Can a city (or streets) be vertical?

That isn’t my biggest issue with the concept, though.  My concern comes back to the reason I wouldn’t move from my street of 100-year-old walkups to this environmental high achiever. It’s about community. As I discussed in an earlier post, community is an essential part of human dwelling as both an end goal and as a means to creating “ownership” or buy-in of environmental issues. When you feel part of a community, you also become a stakeholder in its local environment and then, by extension, in larger eco issues generally.

Can community be achieved in a building housing 4450 families, especially when that building, from the outside, appears as an undifferentiated and seemingly infinite stack of identical windows that could contain anything from apartments to offices to classrooms?

That’s not quite a fair criticism in that there is a lot going on inside the tower. The floors are not disconnected from one another and accessible only via the detaching experience of elevators as most buildings are. Instead the core, up to the 170th floor, is tied together with a six mile long ramp which is dotted with courtyards for athletic and social activities. That could help create local neighborhoods within the continuum, but my suspicion is it still won’t really result in any sense of belongingness; one could be anywhere in the tower and not identify with a subset of the 220-story whole. Living in Sky City will be not much different from the anonymity engendered in typical, less lofty residential towers where the only meeting places are in the enforced brevity of elevators and perhaps the laundry room, if the building has one.
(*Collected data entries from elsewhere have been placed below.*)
theorem statusOf_of_ldVxKey {w : Word} {x : Reg} (hw : fetchWord s = .ok w) (hi : decodeWord w = .ok (.ldVxKey x)) :
    statusOf s = if s.keyWaits then .waiting else .advanced := by
  simp only [statusOf, hw, hi]

theorem statusOf_of_ne_ldVxKey {w : Word} {i : Instr} (hw : fetchWord s = .ok w) (hi : decodeWord w = .ok i)
    (hne : ∀ x, i ≠ .ldVxKey x) : statusOf s = .advanced := by
  cases i
  case ldVxKey x => exact absurd rfl (hne x)
  all_goals simp only [statusOf, hw, hi]

theorem advancePc_rewindPc (s : State) : s.advancePc.rewindPc = s := by
  simp [State.advancePc, State.rewindPc, State.setPc]

/-- The advance of `PC` is no full turn of the 16-bit counter (R82). -/
theorem advancePc_pc_ne (s : State) : s.advancePc.pc ≠ s.pc := by
  simp only [State.advancePc, State.setPc_pc]
  bv_omega

/-- What the status says of a `Step` that gave a next state: an `FX0A` that waits and changes nothing, a decode failure,
or an instruction that ran and was no such wait (R88). -/
theorem stepStatus_cases (h : stepCommand s = .next t) : ∃ w, fetchWord s = .ok w ∧
    ((stepStatus s = some .waiting ∧ (∃ x, decodeWord w = .ok (.ldVxKey x)) ∧ t = s) ∨
    (stepStatus s = some .decodeFailure ∧ (∃ e, decodeWord w = .error e) ∧ t = s.setPc 4096) ∨
    (stepStatus s = some .advanced ∧ (∃ i, decodeWord w = .ok i) ∧
      ¬((∃ x, decodeWord w = .ok (.ldVxKey x)) ∧ t.pc = s.pc))) := by
  rw [stepStatus_of_next h]
  obtain ⟨w, i, hw, hi, hexec⟩ | ⟨w, e, hw, he, ht⟩ := stepCommand_next_cases h
  · refine ⟨w, hw, ?_⟩
    by_cases hkey : ∃ x, i = .ldVxKey x
    · obtain ⟨x, rfl⟩ := hkey
      have hwaits : s.advancePc.keyWaits = s.keyWaits := rfl
      cases hexec
      rw [statusOf_of_ldVxKey hw hi, hwaits]
      split
      · exact .inl ⟨rfl, ⟨x, hi⟩, advancePc_rewindPc s⟩
      · exact .inr (.inr ⟨rfl, ⟨_, hi⟩, fun ⟨_, hpc⟩ => advancePc_pc_ne s hpc⟩)
    · rw [statusOf_of_ne_ldVxKey hw hi fun x hx => hkey ⟨x, hx⟩]
      refine .inr (.inr ⟨rfl, ⟨i, hi⟩, fun ⟨⟨x, hx⟩, _⟩ => hkey ⟨x, ?_⟩⟩)
      exact Except.ok.inj (hi.symm.trans hx)
  · exact ⟨w, hw, .inr (.inl ⟨congrArg some (statusOf_of_decodeWord_error hw he), ⟨e, he⟩, ht⟩)⟩

/-! ### The obligations -/

/-- Settles O12: the three cases of fetch, its fault being the step's, and the sentinel's decoding. -/
theorem fetchIsBigEndianOrSentinel : Obligations.FetchIsBigEndianOrSentinel := by
  refine ⟨fun s h => ⟨_, fetchWord_of_pc_lt h, toNat_bytesWord _ _⟩, fun s h => fetchWord_of_pc_ge h, fun s h => ?_,
    fun i hi => ?_⟩
  · have hf := fetchWord_of_pc_eq h
    exact ⟨hf, step_fault_iff.mpr (stepCommand_of_fetchWord_error hf)⟩
  · cases decodeWord_invalidOpcode.symm.trans hi

/-- Settles O13: an illegal word does not decode, and the decode failure only sets `PC`. -/
theorem illegalWordHalts : Obligations.IllegalWordHalts := fun _ hpc hl =>
  stepCommand_of_decodeWord_error (fetchWord_of_pc_lt hpc) (decodeWord_of_illegal hl)

/-- Settles O15: every step of a halted machine is the decode failure on the sentinel, followed by the schedule, which
leaves `PC` at 4096 and the rest as it was. -/
theorem haltedRunsStayHalted : Obligations.HaltedRunsStayHalted := by
  refine fun s h => ⟨faultFree_of_completes fun n => ?_, exists_completes_of_halted h⟩
  cases n with
  | zero => exact ⟨s, rfl⟩
  | succ n =>
    obtain ⟨t, ht, -⟩ := exists_completes_of_halted h n
    exact ⟨t, ht⟩
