-- ==== Sys2Proof/Syntax.lean ====
section
/-! DEFINITION. The engine's vocabulary (nodes, modes, results, the configuration record) and its instructions: one constructor of `Instr` per row of spec/opcode_table.json. -/

namespace Sys2Proof

/-- R17, R23: integrity mode, 8-bit additive checksum or 16-bit CRC. -/
inductive Mode where
  | sum
  | crc
  deriving DecidableEq, Repr, Inhabited

/-- R11: the values of the node register `S.node`. -/
inductive Node where
  | idle
  | rxStartWait
  | rxAwaitHeader
  | rxAwaitBody
  | txAwaitStart
  | txSendPacket
  | txAwaitAck
  deriving DecidableEq, Repr, Inhabited

/-- R83: what an operation returns to the host, by name; the numbers are `Machine.resultCode`. -/
inductive Result where
  | cont
  | success
  | errConfig
  | errIdle
  | errStartTimeout
  | errHeaderTimeout
  | errAckTimeout
  | errMismatch
  | errPeerCancel
  | errStore
  | errEarlyEot
  deriving DecidableEq, Repr, Inhabited

/-- R20 to R27: the configuration record a host supplies with `RX_INIT` or `TX_INIT`.
`pktHint` is a number because no source encodes it (R22; log 12). -/
structure SessionConfig where
  addr         : Word32
  total        : Word32
  pktHint      : Nat
  mode         : Mode
  startRetries : Word32
  pktTimeoutMs : Word32
  ackTimeoutMs : Word32
  hClock       : Bool
  hReader      : Bool
  hAvail       : Bool
  hWriter      : Bool
  hStoreRd     : Bool
  hStoreWr     : Bool
  deriving DecidableEq, Repr, Inhabited

/-- The arms `RX_STEP` dispatches to (R102, R137, R138). -/
inductive RxArm where
  | idle
  | start
  | hdrSoh
  | hdrStx
  | hdrEot
  | hdrCan
  | hdrWait
  | hdrTmoRetry
  | hdrTmoStart
  | hdrTmoStall
  | bodyWait
  | bodyTmo
  | bodyMismatch
  | bodyBadsum
  | bodyOverrun
  | bodyStorefail
  | bodyAccept
  deriving DecidableEq, Repr, Inhabited

/-- The arms `TX_STEP` dispatches to (R103, R165 to R167). -/
inductive TxArm where
  | idle
  | startC
  | startNak
  | startCan
  | startWait
  | startTmoRetry
  | startTmoFatal
  | sendDone
  | sendStorefail
  | sendFrame
  | ackLast
  | ackMore
  | ackNak
  | ackCan
  | ackWait
  | ackTmo
  deriving DecidableEq, Repr, Inhabited

/-- The 41 rows of spec/opcode_table.json: four host operations, the dispatch arms of a step, and
the integrator's micro-operations. -/
inductive Instr where
  | rxInit (cfg : SessionConfig)
  | rxStep
  | txInit (cfg : SessionConfig)
  | txStep
  | rxIdle
  | txIdle
  | rxStart
  | rxHdrSoh
  | rxHdrStx
  | rxHdrEot
  | rxHdrCan
  | rxHdrWait
  | rxHdrTmoRetry
  | rxHdrTmoStart
  | rxHdrTmoStall
  | rxBodyWait
  | rxBodyTmo
  | rxBodyMismatch
  | rxBodyBadsum
  | rxBodyOverrun
  | rxBodyStorefail
  | rxBodyAccept
  | txStartC
  | txStartNak
  | txStartCan
  | txStartWait
  | txStartTmoRetry
  | txStartTmoFatal
  | txSendDone
  | txSendStorefail
  | txSendFrame
  | txAckLast
  | txAckMore
  | txAckNak
  | txAckCan
  | txAckWait
  | txAckTmo
  | sum8Clear
  | sum8Absorb (b : Byte)
  | crc16Clear
  | crc16Absorb (b : Byte)
  deriving DecidableEq, Repr

end Sys2Proof
end

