/-- R102, R103: a step runs exactly one arm, of its node's group, and answers what the arm answers;
every other arm of its direction is no step here. -/
def Obligations.ExactlyOneArmRuns : Prop :=
  (∀ (s : State) (a : RxArm), s.selectRx = .next a →
    exec .rxStep s = exec a.instr s ∧
    (∀ b : RxArm, b ≠ a → exec b.instr s = .refused .armNotSelected) ∧
    (s.ses.node, a) ∈ ([(.idle, .idle), (.rxStartWait, .start), (.rxAwaitHeader, .hdrSoh),
      (.rxAwaitHeader, .hdrStx), (.rxAwaitHeader, .hdrEot), (.rxAwaitHeader, .hdrCan),
      (.rxAwaitHeader, .hdrWait), (.rxAwaitHeader, .hdrTmoRetry), (.rxAwaitHeader, .hdrTmoStart),
      (.rxAwaitHeader, .hdrTmoStall), (.rxAwaitBody, .bodyWait), (.rxAwaitBody, .bodyTmo),
      (.rxAwaitBody, .bodyMismatch), (.rxAwaitBody, .bodyBadsum), (.rxAwaitBody, .bodyOverrun),
      (.rxAwaitBody, .bodyStorefail), (.rxAwaitBody, .bodyAccept)] : List (Node × RxArm))) ∧
  (∀ (s : State) (a : TxArm), s.selectTx = .next a →
    exec .txStep s = exec a.instr s ∧
    (∀ b : TxArm, b ≠ a → exec b.instr s = .refused .armNotSelected) ∧
    (s.ses.node, a) ∈ ([(.idle, .idle), (.txAwaitStart, .startC), (.txAwaitStart, .startNak),
      (.txAwaitStart, .startCan), (.txAwaitStart, .startWait), (.txAwaitStart, .startTmoRetry),
      (.txAwaitStart, .startTmoFatal), (.txSendPacket, .sendDone), (.txSendPacket, .sendStorefail),
      (.txSendPacket, .sendFrame), (.txAwaitAck, .ackLast), (.txAwaitAck, .ackMore),
      (.txAwaitAck, .ackNak), (.txAwaitAck, .ackCan), (.txAwaitAck, .ackWait),
      (.txAwaitAck, .ackTmo)] : List (Node × TxArm)))

/-- R44: a reader that answers more than was asked or than is buffered has no step, in every polling node. -/
def Obligations.BrokenReaderRefused : Prop :=
  ∀ s : State,
    (s.ans.deliver > 1 ∨ s.ans.deliver > s.inbound.length →
      (s.ses.node = .rxAwaitHeader → exec .rxStep s = .refused .readerContract) ∧
      (s.ses.node = .txAwaitStart ∨ s.ses.node = .txAwaitAck →
        exec .txStep s = .refused .readerContract)) ∧
    (s.ses.node = .rxAwaitBody → s.ses.buf[0] = 0x01#8 ∨ s.ses.buf[0] = 0x02#8 → s.request ≠ 0 →
      s.ans.deliver > s.request ∨ s.ans.deliver > s.inbound.length →
      exec .rxStep s = .refused .readerContract)

/-- R42, R43: a store accessor that answers neither 0 nor `n` has no step, on a write and on a read. -/
def Obligations.ShortStoreAccessRefused : Prop :=
  (∀ s : State, s.BodyStep → s.accumulate.FrameInSequence → s.accumulate.integrityOk = true →
    0 < s.remaining → s.ans.stored ≠ 0 → s.ans.stored ≠ s.chunk s.frameSize →
    ∀ i ∈ ([.rxBodyAccept, .rxStep] : List Instr), exec i s = .refused .storeContract) ∧
  (∀ s : State, s.ses.node = .txSendPacket → s.cfg.pktHint = 128 ∨ s.cfg.pktHint = 1024 →
    0 < s.remaining → s.ans.stored ≠ 0 → s.ans.stored ≠ s.chunk s.cfg.pktHint →
    ∀ i ∈ ([.txSendFrame, .txStep] : List Instr), exec i s = .refused .storeContract)

/-! ## Receive: start and header -/

/-- R120: the solicitation goes out, is counted and stamps the clock. -/
def Obligations.RxStartSolicits : Prop :=
  ∀ s : State, s.ses.node = .rxStartWait → ∀ i ∈ ([.rxStart, .rxStep] : List Instr),
    ∃ acc free, exec i s = .next { s with
      acc := acc, free := free
      ses := { s.ses with
        starts := s.ses.starts + 1#32, tLast := s.ans.now, node := .rxAwaitHeader }
      history := s.history ++ [.txEmit [if s.ses.mode = .crc then 0x43#8 else 0x15#8], .now s.ans.now]
      res := some .cont }
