-- ==== Sys2Proof/Laws/Crc.lean ====
section
/-! SUPPORT. The CRC operations are linear: each step of an exclusive-or is the exclusive-or of the steps. -/

namespace Sys2Proof.Machine

/-- The table is linear (R182). -/
theorem crcTable_xor (x y : BitVec 4) :
    params.crcTable[(x ^^^ y).toNat] = params.crcTable[x.toNat] ^^^ params.crcTable[y.toNat] := by
  revert x y; decide +kernel

/-- Two exclusive-ors, their middle terms changing places. -/
theorem xor_middle {w : Nat} (a b c d : BitVec w) : (a ^^^ b) ^^^ (c ^^^ d) = (a ^^^ c) ^^^ (b ^^^ d) := by
  rw [BitVec.xor_assoc, ← BitVec.xor_assoc b, BitVec.xor_comm b, BitVec.xor_assoc, ← BitVec.xor_assoc]

theorem extractLsb'_xor_acc (a b : Acc) : (a ^^^ b).extractLsb' 12 4 = a.extractLsb' 12 4 ^^^ b.extractLsb' 12 4 := by
  ext i hi; simp

theorem extractLsb'_xor_byte (x y : Byte) (k : Nat) :
    (x ^^^ y).extractLsb' k 4 = x.extractLsb' k 4 ^^^ y.extractLsb' k 4 := by
  ext i hi; simp

/-- One nibble step. -/
theorem crcNibble_xor (a b : Acc) (m n : BitVec 4) :
    crcNibble params (a ^^^ b) (m ^^^ n) = crcNibble params a m ^^^ crcNibble params b n := by
  have e : (a ^^^ b).extractLsb' 12 4 ^^^ (m ^^^ n)
      = (a.extractLsb' 12 4 ^^^ m) ^^^ (b.extractLsb' 12 4 ^^^ n) := by
    rw [extractLsb'_xor_acc, xor_middle]
  unfold crcNibble
  rw [BitVec.shiftLeft_xor_distrib, xor_middle, ← crcTable_xor]
  simp only [e]

/-- One byte absorbed (R183). -/
theorem crc16AbsorbAcc_xor (a b : Acc) (x y : Byte) :
    crc16AbsorbAcc params (a ^^^ b) (x ^^^ y) = crc16AbsorbAcc params a x ^^^ crc16AbsorbAcc params b y := by
  rw [crc16AbsorbAcc, extractLsb'_xor_byte, extractLsb'_xor_byte, crcNibble_xor, crcNibble_xor]; rfl

/-- One bit of the bit-serial form. -/
theorem crcBit_xor (a b : Acc) : crcBit params (a ^^^ b) = crcBit params a ^^^ crcBit params b := by
  unfold crcBit
  rw [BitVec.getLsbD_xor]
  cases a.getLsbD 15 <;> cases b.getLsbD 15 <;> simp [BitVec.shiftLeft_xor_distrib]
  · rw [BitVec.xor_assoc]
  · rw [BitVec.xor_assoc, BitVec.xor_comm (b <<< 1), BitVec.xor_assoc]
  · rw [BitVec.xor_assoc, ← BitVec.xor_assoc params.crcPoly, BitVec.xor_comm params.crcPoly,
      BitVec.xor_assoc (b <<< 1), BitVec.xor_self, BitVec.xor_zero]

/-- One byte of the bit-serial form (R188). -/
theorem crcSerialByte_xor (a b : Acc) (x y : Byte) :
    crcSerialByte params (a ^^^ b) (x ^^^ y) = crcSerialByte params a x ^^^ crcSerialByte params b y := by
  have e : (a ^^^ b) ^^^ ((x ^^^ y).setWidth 16 <<< 8)
      = (a ^^^ (x.setWidth 16 <<< 8)) ^^^ (b ^^^ (y.setWidth 16 <<< 8)) := by
    rw [BitVec.setWidth_xor, BitVec.shiftLeft_xor_distrib, xor_middle]
  simp only [crcSerialByte, e, show List.range 8 = [0, 1, 2, 3, 4, 5, 6, 7] from rfl, List.foldl_cons,
    List.foldl_nil, crcBit_xor]

end Sys2Proof.Machine
end

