-- ==== Sys2Proof/Laws/Steps.lean ====
section
/-! SUPPORT. What every arm does when it answers a next state, said once: the state it gives, and the one answer of the store it asks for. -/

namespace Sys2Proof.Machine

/-- The state a receive arm leads to (R104, R120 to R136). -/
def rxAfter (a : RxArm) (s : State) : State :=
  match a with
  | .idle => s.answer .errIdle
  | .start => (((s.emit [solicitation s.ses.mode]).countStart.stamp).goto .rxAwaitHeader).answer .cont
  | .hdrSoh => ((((s.poll 1).openFrame SOH).stamp).goto .rxAwaitBody).answer .cont
  | .hdrStx => ((((s.poll 1).openFrame STX).stamp).goto .rxAwaitBody).answer .cont
  | .hdrEot =>
    ((s.poll 1).emit [ACK]).terminal (if s.ses.xferred = s.cfg.total then .success else .errEarlyEot)
  | .hdrCan => (s.poll 1).terminal .errPeerCancel
  | .hdrWait => ((s.poll 1).readClock).answer .cont
  | .hdrTmoRetry => (((s.poll 1).readClock).goto .rxStartWait).answer .cont
  | .hdrTmoStart => ((s.poll 1).readClock).terminal .errStartTimeout
  | .hdrTmoStall => ((s.poll 1).readClock).terminal .errHeaderTimeout
  | .bodyWait => s.accumulate.readClock.answer .cont
  | .bodyTmo =>
    ((((s.accumulate.readClock).emit [NAK]).setTLast s.ans.now).goto .rxAwaitHeader).answer .cont
  | .bodyMismatch => (s.accumulate.emit [CAN]).terminal .errMismatch
  | .bodyBadsum => (((s.accumulate.emit [NAK]).stamp).goto .rxAwaitHeader).answer .cont
  | .bodyOverrun => (s.accumulate.emit [CAN]).terminal .success
  | .bodyStorefail =>
    ((s.accumulate.failStore s.accumulate.delivered).emit [CAN]).terminal .errStore
  | .bodyAccept => s.accumulate.acceptPacket

/-- The state a transmit arm leads to (R105, R150 to R164); `marker` is the frame's, in the one arm
that sends one. -/
def txAfter (a : TxArm) (marker : Byte) (s : State) : State :=
  match a with
  | .idle => s.answer .errIdle
  | .startC => ((((s.poll 1).setMode .crc).stamp).goto .txSendPacket).answer .cont
  | .startNak => ((((s.poll 1).setMode .sum).stamp).goto .txSendPacket).answer .cont
  | .startCan => (s.poll 1).terminal .errPeerCancel
  | .startWait => ((s.poll 1).readClock).answer .cont
  | .startTmoRetry => (((s.poll 1).stamp).countStart).answer .cont
  | .startTmoFatal => (((s.poll 1).readClock).countStart).terminal .errStartTimeout
  | .sendDone => (s.emit [EOT]).terminal .success
  | .sendStorefail => ((s.readStore (s.chunk s.cfg.pktHint)).emit [CAN]).terminal .errStore
  | .sendFrame => s.sendFrame marker
  | .ackLast =>
    (((s.poll 1).advance (s.chunk s.cfg.pktHint) (nextSeq s.par s.ses.seqLast)).emit [EOT]).terminal .success
  | .ackMore =>
    ((((s.poll 1).advance s.cfg.pktHint (nextSeq s.par s.ses.seqLast)).stamp).goto .txSendPacket).answer .cont
  | .ackNak => (((s.poll 1).stamp).goto .txSendPacket).answer .cont
  | .ackCan => (s.poll 1).terminal .errPeerCancel
  | .ackWait => ((s.poll 1).readClock).answer .cont
  | .ackTmo => ((s.poll 1).readClock).terminal .errAckTimeout

/-- Every receive arm's meaning is the arm's run of one body. -/
theorem rxMeaning_run (a : RxArm) (s : State) : ∃ body, rxMeaning a s = s.runRx a body := by
  cases a <;> simp only [rxMeaning, execRxIdle, execRxStart, execRxHdrSoh, execRxHdrStx, execRxHdrEot,
    execRxHdrCan, execRxHdrWait, execRxHdrTmoRetry, execRxHdrTmoStart, execRxHdrTmoStall, execRxBodyWait,
    execRxBodyTmo, execRxBodyMismatch, execRxBodyBadsum, execRxBodyOverrun, execRxBodyStorefail,
    execRxBodyAccept] <;> exact ⟨_, rfl⟩

/-- Every transmit arm's meaning is the arm's run of one body. -/
theorem txMeaning_run (a : TxArm) (s : State) : ∃ body, txMeaning a s = s.runTx a body := by
  cases a <;> simp only [txMeaning, execTxIdle, execTxStartC, execTxStartNak, execTxStartCan, execTxStartWait,
    execTxStartTmoRetry, execTxStartTmoFatal, execTxSendDone, execTxSendStorefail, execTxSendFrame,
    execTxAckLast, execTxAckMore, execTxAckNak, execTxAckCan, execTxAckWait, execTxAckTmo] <;> exact ⟨_, rfl⟩

/-- The selected receive arm, but for the accepting one, leads to its state. -/
theorem rxMeaning_selected {s : State} {a : RxArm} (h : s.selectRx = .next a) (hne : a ≠ .bodyAccept) :
    rxMeaning a s = .next (rxAfter a s) := by
  cases a <;> first
    | exact absurd rfl hne
    | simp only [rxMeaning, execRxIdle, execRxStart, execRxHdrSoh, execRxHdrStx, execRxHdrEot, execRxHdrCan, execRxHdrWait,
      execRxHdrTmoRetry, execRxHdrTmoStart, execRxHdrTmoStall, execRxBodyWait, execRxBodyTmo,
      execRxBodyMismatch, execRxBodyBadsum, execRxBodyOverrun, execRxBodyStorefail,
      runRx_selected h, rxAfter]

/-- The accepting arm, where it is selected: on to its state if the store took the whole chunk. -/
theorem rxMeaning_accept {s : State} (h : s.selectRx = .next .bodyAccept) :
    rxMeaning .bodyAccept s = if s.ans.stored = s.chunk s.frameSize then .next (rxAfter .bodyAccept s)
      else .refused .storeContract := by
  simp [rxMeaning, execRxBodyAccept, runRx_selected h, rxAfter]

/-- A receive arm that is not the one selected is no step. -/
theorem rxMeaning_not_selected {s : State} {a b : RxArm} (h : s.selectRx = .next a) (hne : a ≠ b) :
    rxMeaning b s = .refused .armNotSelected := by
  obtain ⟨body, e⟩ := rxMeaning_run b s
  rw [e, runRx_not_selected h hne]

/-- Everything a receive arm that answers a next state can have done. -/
theorem rxMeaning_next {s t : State} {a : RxArm} (h : rxMeaning a s = .next t) :
    s.selectRx = .next a ∧ t = rxAfter a s ∧ (a = .bodyAccept → s.ans.stored = s.chunk s.frameSize) := by
  have hs : s.selectRx = .next a := by
    obtain ⟨body, e⟩ := rxMeaning_run a s
    exact (runRx_next (e ▸ h)).1
  by_cases ha : a = .bodyAccept
  · subst ha
    rw [rxMeaning_accept hs] at h
    split at h
    · next e => simp at h; exact ⟨hs, h.symm, fun _ => e⟩
    · simp at h
  · rw [rxMeaning_selected hs ha] at h
    simp at h
    exact ⟨hs, h.symm, fun e => absurd e ha⟩

/-- The selected transmit arm, but for the one that sends, leads to its state. -/
theorem txMeaning_selected {s : State} {a : TxArm} (h : s.selectTx = .next a) (hne : a ≠ .sendFrame)
    (marker : Byte) : txMeaning a s = .next (txAfter a marker s) := by
  cases a <;> first
    | exact absurd rfl hne
    | simp only [txMeaning, execTxIdle, execTxStartC, execTxStartNak, execTxStartCan, execTxStartWait, execTxStartTmoRetry,
      execTxStartTmoFatal, execTxSendDone, execTxSendStorefail, execTxAckLast,
      execTxAckMore, execTxAckNak, execTxAckCan, execTxAckWait, execTxAckTmo,
      runTx_selected h, txAfter]

/-- The sending arm, where it is selected and the size has a marker: on to its state if the store
gave the whole chunk. -/
theorem txMeaning_send {s : State} (h : s.selectTx = .next .sendFrame) {marker : Byte}
    (hm : markerOf s.cfg.pktHint = some marker) :
    txMeaning .sendFrame s = if s.ans.stored = s.chunk s.cfg.pktHint then .next (txAfter .sendFrame marker s)
      else .refused .storeContract := by
  simp [txMeaning, execTxSendFrame, runTx_selected h, hm, txAfter]

/-- A transmit arm that is not the one selected is no step. -/
theorem txMeaning_not_selected {s : State} {a b : TxArm} (h : s.selectTx = .next a) (hne : a ≠ b) :
    txMeaning b s = .refused .armNotSelected := by
  obtain ⟨body, e⟩ := txMeaning_run b s
  rw [e, runTx_not_selected h hne]

/-- Everything a transmit arm that answers a next state can have done. -/
theorem txMeaning_next {s t : State} {a : TxArm} (h : txMeaning a s = .next t) :
    s.selectTx = .next a ∧ ∃ marker, t = txAfter a marker s ∧
      (a = .sendFrame → markerOf s.cfg.pktHint = some marker ∧ s.ans.stored = s.chunk s.cfg.pktHint) := by
  have hs : s.selectTx = .next a := by
    obtain ⟨body, e⟩ := txMeaning_run a s
    exact (runTx_next (e ▸ h)).1
  refine ⟨hs, ?_⟩
  by_cases ha : a = .sendFrame
  · subst ha
    simp only [txMeaning, execTxSendFrame, runTx_selected hs] at h
    split at h
    · next marker hm =>
      split at h
      · next e => simp at h; exact ⟨marker, h.symm, fun _ => ⟨hm, e⟩⟩
      · simp at h
    · simp at h
  · rw [txMeaning_selected hs ha 0] at h
    simp at h
    exact ⟨0, h.symm, fun e => absurd e ha⟩

/-! ## Which arm is selected -/

theorem selectRx_header {s : State} (hn : s.ses.node = .rxAwaitHeader) (hr : s.readerOk 1 = true) :
    s.selectRx = .next (decodeHeader s.headerSignals) := by simp [State.selectRx, hn, hr]

theorem selectRx_body {s : State} (hn : s.ses.node = .rxAwaitBody) (hm : s.frameSize?.isSome = true)
    (hr : s.bodyReaderOk = true) : s.selectRx = .next (decodeBody s.accumulate.bodySignals) := by
  have : s.frameSize?.isNone = false := by
    cases h : s.frameSize? <;> simp [h] at hm ⊢
  simp [State.selectRx, hn, hr, this]

theorem selectTx_start {s : State} (hn : s.ses.node = .txAwaitStart) (hr : s.readerOk 1 = true) :
    s.selectTx = .next (decodeStart s.startSignals) := by simp [State.selectTx, hn, hr]

theorem selectTx_send {s : State} (hn : s.ses.node = .txSendPacket) (hh : hintLegal s.cfg.pktHint = true) :
    s.selectTx = .next (decodeSend s.sendSignals) := by simp [State.selectTx, hn, hh]

theorem selectTx_ack {s : State} (hn : s.ses.node = .txAwaitAck) (hr : s.readerOk 1 = true) :
    s.selectTx = .next (decodeAck s.ackSignals) := by simp [State.selectTx, hn, hr]

/-- What stands behind a selected receive arm: its node, and for a polling node a reader within its
contract and the decoder's choice. -/
theorem selectRx_next {s : State} {a : RxArm} (h : s.selectRx = .next a) :
    (s.ses.node = .idle ∧ a = .idle) ∨ (s.ses.node = .rxStartWait ∧ a = .start) ∨
    (s.ses.node = .rxAwaitHeader ∧ s.readerOk 1 = true ∧ a = decodeHeader s.headerSignals) ∨
    (s.ses.node = .rxAwaitBody ∧ s.frameSize?.isSome = true ∧ s.bodyReaderOk = true ∧
      a = decodeBody s.accumulate.bodySignals) := by
  unfold State.selectRx at h
  cases hn : s.ses.node <;> simp only [hn] at h
  · simp at h; simp [h]
  · simp at h; simp [h]
  · split at h
    · next hr => simp at h; simp [hr, h]
    · simp at h
  · split at h
    · simp at h
    · next hm =>
      split at h
      · next hr =>
        simp at h
        have : s.frameSize?.isSome = true := by cases hf : s.frameSize? <;> simp [hf] at hm ⊢
        simp [this, hr, h]
      · simp at h
  all_goals simp at h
Though the interior inclined street is an attempt to recreate the vitality of streetscapes such as those found in older cities, for a number of reasons it will fall far short of those urban ideals.

I encountered another attempt at solving the high-rise community problem during, oddly enough, at that recent Yale College reunion. Together with the National University of Singapore, Yale is establishing Singapore’s first liberal arts college. Given that city-state’s density and lack of open land, the decision to build upward seemed pretty inevitable. But Yale’s residential colleges (similar to Harvard’s “houses”) have long thrived on the communities created by breaking the 5000 student undergraduate population into twelve smaller parts: low-rise clusters with their own dining halls, courtyards, common rooms, libraries, etc. (When I was there, before the days of primitive cable, each college had a TV Room since few students had their own and, in any case, couldn’t rig an aerial on the roof.)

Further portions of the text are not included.